(SUPPLIED MATERIAL)
-- ==== Sys2Proof/Certificates/Slice0/Obligations.lean ====
section
/-! DEFINITION. The statements about the model, each a proposition for a prover. `taken` is the state in which an accepted command
starts, `answered` the next state of one that answers, `runsOn` that of one that answers later, and `settle` what follows every
command; `Ready` is a command packet that passes checks 1 to 8 of R45 at a unit of this device. -/

open Sys2Proof Sys2Proof.Machine

/-! ## The step -/

/-- A step runs the command at the front of the queue, on the state with the queue's rest. -/
def Obligations.StepRunsFront : Prop :=
  ∀ (c : Instr) (rest : List Instr) (s : State), step { s with pending := c :: rest } = exec c { s with pending := rest }

/-- With no command waiting a step lets one nanosecond pass and changes nothing but the device's clocks: no time in DRY, seep ticks while
the clocks are stopped, else device time, which advances at the frequency correction in steps of 2^-16 ns (the model's choice of
what an idle step is: log 11). -/
def Obligations.IdleStepIsOneNanosecond : Prop :=
  ∀ s : State, s.pending = [] →
    ∃ t, step s = .next t ∧ t = { s with time := t.time, wh := t.wh } ∧
      (s.wh.clocksStopped = false → s.mode = .dry → t = s) ∧
      (s.wh.clocksStopped = false → s.mode ≠ .dry → t.wh = s.wh ∧
        t.time.t * 1000000000000 + t.time.sub =
          s.time.t * 1000000000000 + s.time.sub + (65536 * (1000000000000 + s.time.freqPpt)).toNat) ∧
      (s.wh.clocksStopped = true → t.time = s.time ∧
        t.wh.ticks * 30517578125 + t.wh.tickAcc = s.wh.ticks * 30517578125 + s.wh.tickAcc + 1000000)

/-- What the spec gives the device on leaving DRY after a power-on (R16, R20, R79, R149, R225, R241, R250, R279, R385): PRIMING with cause 0, epoch 0,
nothing in service, the channel table unlocked, no aquifer, the physical functions with their default allocations and no virtual function, FATAL alone
enabled, Clay and every table empty. Where a clause follows a choice of the model and no rule, it is that of log 1. -/
def Obligations.ResetIsPriming : Prop :=
  State.reset.mode = .priming ∧ State.reset.entryCause = 0 ∧ State.reset.transit = none ∧ State.reset.served = false ∧
  State.reset.pending = [] ∧ State.reset.tables.epoch = 0 ∧ State.reset.tables.commit = none ∧ State.reset.aq.group = none ∧
  (∀ c, (chanEntry State.reset c).valid = true ↔ c = 4 ∨ c = 5) ∧ (∀ n, evtEnable State.reset n = true ↔ n = 0) ∧ State.reset.clay = [] ∧
  (∀ p, p < 2 → (funcOf State.reset p).qpCount = 64 ∧ (funcOf State.reset p).qpBase = 64 * p ∧ (funcOf State.reset p).vecCount = 64 ∧
    (funcOf State.reset p).vecBase = 64 * p ∧ (funcOf State.reset p).created = true) ∧
  (∀ v, 2 ≤ v → (funcOf State.reset v).created = false)

/-! ## What every step keeps -/

/-- Nothing is left over between commands (R31, R59, R400): from a state with nothing due, a step leaves a state with nothing due. -/
def Obligations.NothingLeftDue : Prop :=
  ∀ s t : State, NothingDue s → step s = .next t → NothingDue t

/-- The INTx lines follow their conditions after every step (R127, R128). -/
def Obligations.IntxFollowsItsCondition : Prop :=
  ∀ s t : State, IntxLaw s → step s = .next t → IntxLaw t

/-- Every watermark slot has looked at its level after every step (R273). -/
def Obligations.WatermarksHaveLooked : Prop :=
  ∀ s t : State, WatermarkLaw s → step s = .next t → WatermarkLaw t

/-- The invariants hold at reset, and Clay is in its canonical form there. -/
def Obligations.InvariantsAtReset : Prop :=
  NothingDue State.reset ∧ IntxLaw State.reset ∧ WatermarkLaw State.reset ∧ Memory.wf State.reset.clay

/-! ## Command packets: what is checked, and what is left alone -/

/-- CRC-32C (R39): over header bytes 0 to 59 and the PAYLOAD_LEN payload bytes; reflected, with an initial value and a final XOR of
0xFFFF_FFFF; and its check value over the ASCII string "123456789". -/
def Obligations.CrcOfACommand : Prop :=
  crc32c [0x31, 0x32, 0x33, 0x34, 0x35, 0x36, 0x37, 0x38, 0x39] = 0xE3069283 ∧
  (∀ b : Bytes, crc32c b = Nat.xor (crc32cFrom 0xFFFFFFFF b) 0xFFFFFFFF) ∧
  (∀ (crc : Nat) (b : Byte), crcByte 0x82F63B78 crc b = (List.range 8).foldl (fun x _ => crcBit 0x82F63B78 x) (Nat.xor crc b.toNat)) ∧
  (∀ x, crcBit 0x82F63B78 x = Nat.xor (x / 2) (x % 2 * 0x82F63B78)) ∧
  ∀ (op : Nat) (c : Cmd), (headerBytes op c).length = 60 ∧
    (cmdGood op c = true ↔ c.bad = false ∧ c.payload.length = c.payloadLen ∧ crc32c (headerBytes op c ++ c.payload) = c.crc.toNat)

/-- A command whose CRC fails (R40), on any channel of its own that the device reads with a reply credit left: it is not
executed, its SEQ does not enter the window, CMD_BAD_CHECK counts, and the channel's error path carries the failure. Where a clause follows a choice
of the model and no rule, it is that of log 20. -/
def Obligations.BadCrcIsNotExecuted : Prop :=
  ∀ (i : Instr) (op : OpInfo) (c : Cmd) (s : State), rowOf i = some (op, c) → (∀ e, c.chan ≠ .fwd e) → readable s c.chan = true →
    replyCredits s c.chan 0 ≠ 0 → startsNow op c s = false → cmdGood op.code c = false →
      exec i s = .next (settle (badCheck c.chan c.seq s)) ∧
      (badCheck c.chan c.seq s).chans = s.chans ∧ SameUnits s (badCheck c.chan c.seq s) ∧
      (c.chan = .sideband → s.mode ≠ .dry → counterOf (badCheck c.chan c.seq s) (cDev 0) = counterOf s (cDev 0) + 1)

/-- A SEQ that the window knows (R46) is not executed again: its answer is DUPLICATE, with the original status, in progress, or skipped
or evicted. -/
def Obligations.DuplicateIsNotExecuted : Prop :=
  ∀ (i : Instr) (op : OpInfo) (c : Cmd) (s : State) (a : Answer), rowOf i = some (op, c) → (∀ e, c.chan ≠ .fwd e) → readable s c.chan = true →
    replyCredits s c.chan 0 ≠ 0 → cmdGood op.code c = true → window (chanSt s c.chan) c.seq = some a →
    (∀ q ∈ (chanSt s c.chan).running, q.ref.seq = c.seq → q.stage ≠ 0) →
      a.status = stDuplicate ∧
      exec i s = .next (settle (deliverReply (refAt op c s) a (reportAccepted c.chan c.seq s)))

/-- The sequence window (R46) sorts a SEQ by its distance d = H - SEQ: new at 0x8000_0000 and above and on an unused channel; below 64
the cached reply, in progress, or skipped; else evicted. -/
def Obligations.SequenceWindow : Prop :=
  ∀ (st : ChanSt) (seq : Word),
    (st.last = none → window st seq = none) ∧
    ∀ h, st.last = some h →
      (0x80000000 ≤ (h - seq).toNat → window st seq = none) ∧
      ((h - seq).toNat < 64 → ∀ a, st.cache.find? (fun q => decide (q.1 = seq)) = some (seq, a) →
        window st seq = some { status := stDuplicate, detail := a.status, r0 := a.r0, r1 := a.r1 }) ∧
      ((h - seq).toNat < 64 → st.cache.find? (fun q => decide (q.1 = seq)) = none →
        window st seq = some { status := stDuplicate, detail := if st.running.any (fun q => decide (q.ref.seq = seq)) then 0xFF else 0xFE }) ∧
      (64 ≤ (h - seq).toNat → (h - seq).toNat < 0x80000000 → window st seq = some { status := stDuplicate, detail := 0xFE })

/-- A new command of the class and unit of one that still runs on its channel does not start (R37), nor one behind a command that has not started;
under FENCE none starts while any earlier one runs. It is recorded as accepted. With no reply credit left on its channel a command is not taken
(R36): it stays where it is, and nothing of the device changes but what follows every command. -/
def Obligations.StartsInAcceptanceOrder : Prop :=
  (∀ (i : Instr) (op : OpInfo) (c : Cmd) (s : State), rowOf i = some (op, c) → (∀ e, c.chan ≠ .fwd e) → startsNow op c s = false →
    replyCredits s c.chan 0 = 0 → exec i s = .next (settle s)) ∧
  ∀ (i : Instr) (op : OpInfo) (c : Cmd) (s : State) (q : Running), rowOf i = some (op, c) → (∀ e, c.chan ≠ .fwd e) → readable s c.chan = true →
    replyCredits s c.chan 0 ≠ 0 → cmdGood op.code c = true → window (chanSt s c.chan) c.seq = none →
    (∀ p ∈ (chanSt s c.chan).running, p.ref.seq ≠ c.seq) → q ∈ (chanSt s c.chan).running →
    (c.fence = true ∨ q.stage = 0 ∨ (opClass q.ref.op = opClass op.code ∧ q.ref.unit = unitCode (targetOf s c))) →
      exec i s = .next (settle (taken op c s)) ∧ SameUnits s (taken op c s) ∧
      (chanSt (taken op c s) c.chan).running.length = (chanSt s c.chan).running.length + 1

/-- Checks 3 to 8 of R45, in their order, decide the status of a command that arrives at a unit of this device, and the first that fails
answers with nothing executed: the unit's and its class's presence, the opcode, the length, the channel's privilege, the mode.
The DETAIL of a wrong mode is 0, but for FUNC_CREATE at a physical function, where R156 gives 1. -/
def Obligations.ChecksInOrder : Prop :=
  ∀ (i : Instr) (op : OpInfo) (c : Cmd) (s : State), rowOf i = some (op, c) → Arrives op c s → Reaches c s →
    (targetOf s c = .badPath → exec i s = answered op c s (err stBadPath 0) (taken op c s)) ∧
    (targetOf s c = .noUnit → exec i s = answered op c s (err stNoUnit 0) (taken op c s)) ∧
    (targetOf s c = .device →
      (classAbsent op s = true → exec i s = answered op c s (err stNoUnit 0) (taken op c s)) ∧
      (classAbsent op s = false →
        (op.len c = false ∨ (c.inl = true ∧ 4096 < c.payloadLen) ∨ 65536 < c.payloadLen →
          exec i s = answered op c s (err stBadLength 0) (taken op c s)) ∧
        (op.len c = true → c.payloadLen ≤ 4096 → c.pathLen = 0 →
          (onVfRing c.chan = true → op.vf = false → exec i s = answered op c s (err stDenied 4) (taken op c s)) ∧
          (c.chan = .sideband → op.modes.contains s.mode = false → exec i s = answered op c s (err stState (op.modeDetail c)) (taken op c s)) ∧
          (c.chan = .sideband → op.modes.contains s.mode = true → op.gated = true → s.transit.any (·.gate) = true →
            exec i s = answered op c s (err stBusy 0) (taken op c s)))))

/-- An absent unit answers NO_UNIT with detail 0 to every command of its opcode class and to every common core command that reaches it by
unit path, and executes none (R4): nothing but the command's own record and its reply changes. -/
def Obligations.AbsentUnitAnswersNoUnit : Prop :=
  ∀ (i : Instr) (op : OpInfo) (c : Cmd) (s : State), rowOf i = some (op, c) → Arrives op c s → Reaches c s →
    (targetOf s c = .noUnit ∨
      (classAbsent op s = true ∧ targetOf s c ≠ .badPath ∧ ∀ m r, targetOf s c ≠ .member m r)) →
      exec i s = answered op c s { status := stNoUnit, detail := 0 } (taken op c s)

/-- Answering a command touches no unit: the state in which it is taken and the state after its reply hold the same in every unit, and
what follows a command changes none either while nothing is due. A command over a stitch link whose output is more than the link takes back
(R387) is not executed: no unit changes at all. -/
def Obligations.AnswerTouchesNoUnit : Prop :=
  ∀ (op : OpInfo) (c : Cmd) (s u t : State) (a : Answer),
    SameUnits s (taken op c s) ∧ (Quiet s → Quiet (taken op c s)) ∧
    (Quiet u → tooMuchBack c.chan a = false → answered op c s a u = .next t → SameUnits u t) ∧
    (Quiet s → tooMuchBack c.chan a = true → answered op c s a u = .next t → SameUnits s t) ∧
    (Quiet u → runsOn op c s u = .next t → SameUnits u t)

/-- The rows that only read change no unit, on any channel, in any mode, on any path, with any payload. -/
def Obligations.ReadingRowsChangeNoUnit : Prop :=
  ∀ (i : Instr) (s t : State), onlyReads i = true → Quiet s → exec i s = .next t → SameUnits s t

/-- On a virtual function's admin ring no command packet changes a unit, but for QUEUE_STOP and QUEUE_DESTROY, which end what the function's
own queue pairs hold (R161). -/
def Obligations.VfRingChangesNoUnit : Prop :=
  ∀ (i : Instr) (op : OpInfo) (c : Cmd) (s t : State), rowOf i = some (op, c) → onVfRing c.chan = true →
    op.code ≠ 0x0402 → op.code ≠ 0x0404 → Quiet s → exec i s = .next t → SameUnits s t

(TO DO)
Which lines above hold the string "evicted"? Please copy all of them.

(SOLUTION TO THE PROBLEM)
or evicted. -/
the cached reply, in progress, or skipped; else evicted. -/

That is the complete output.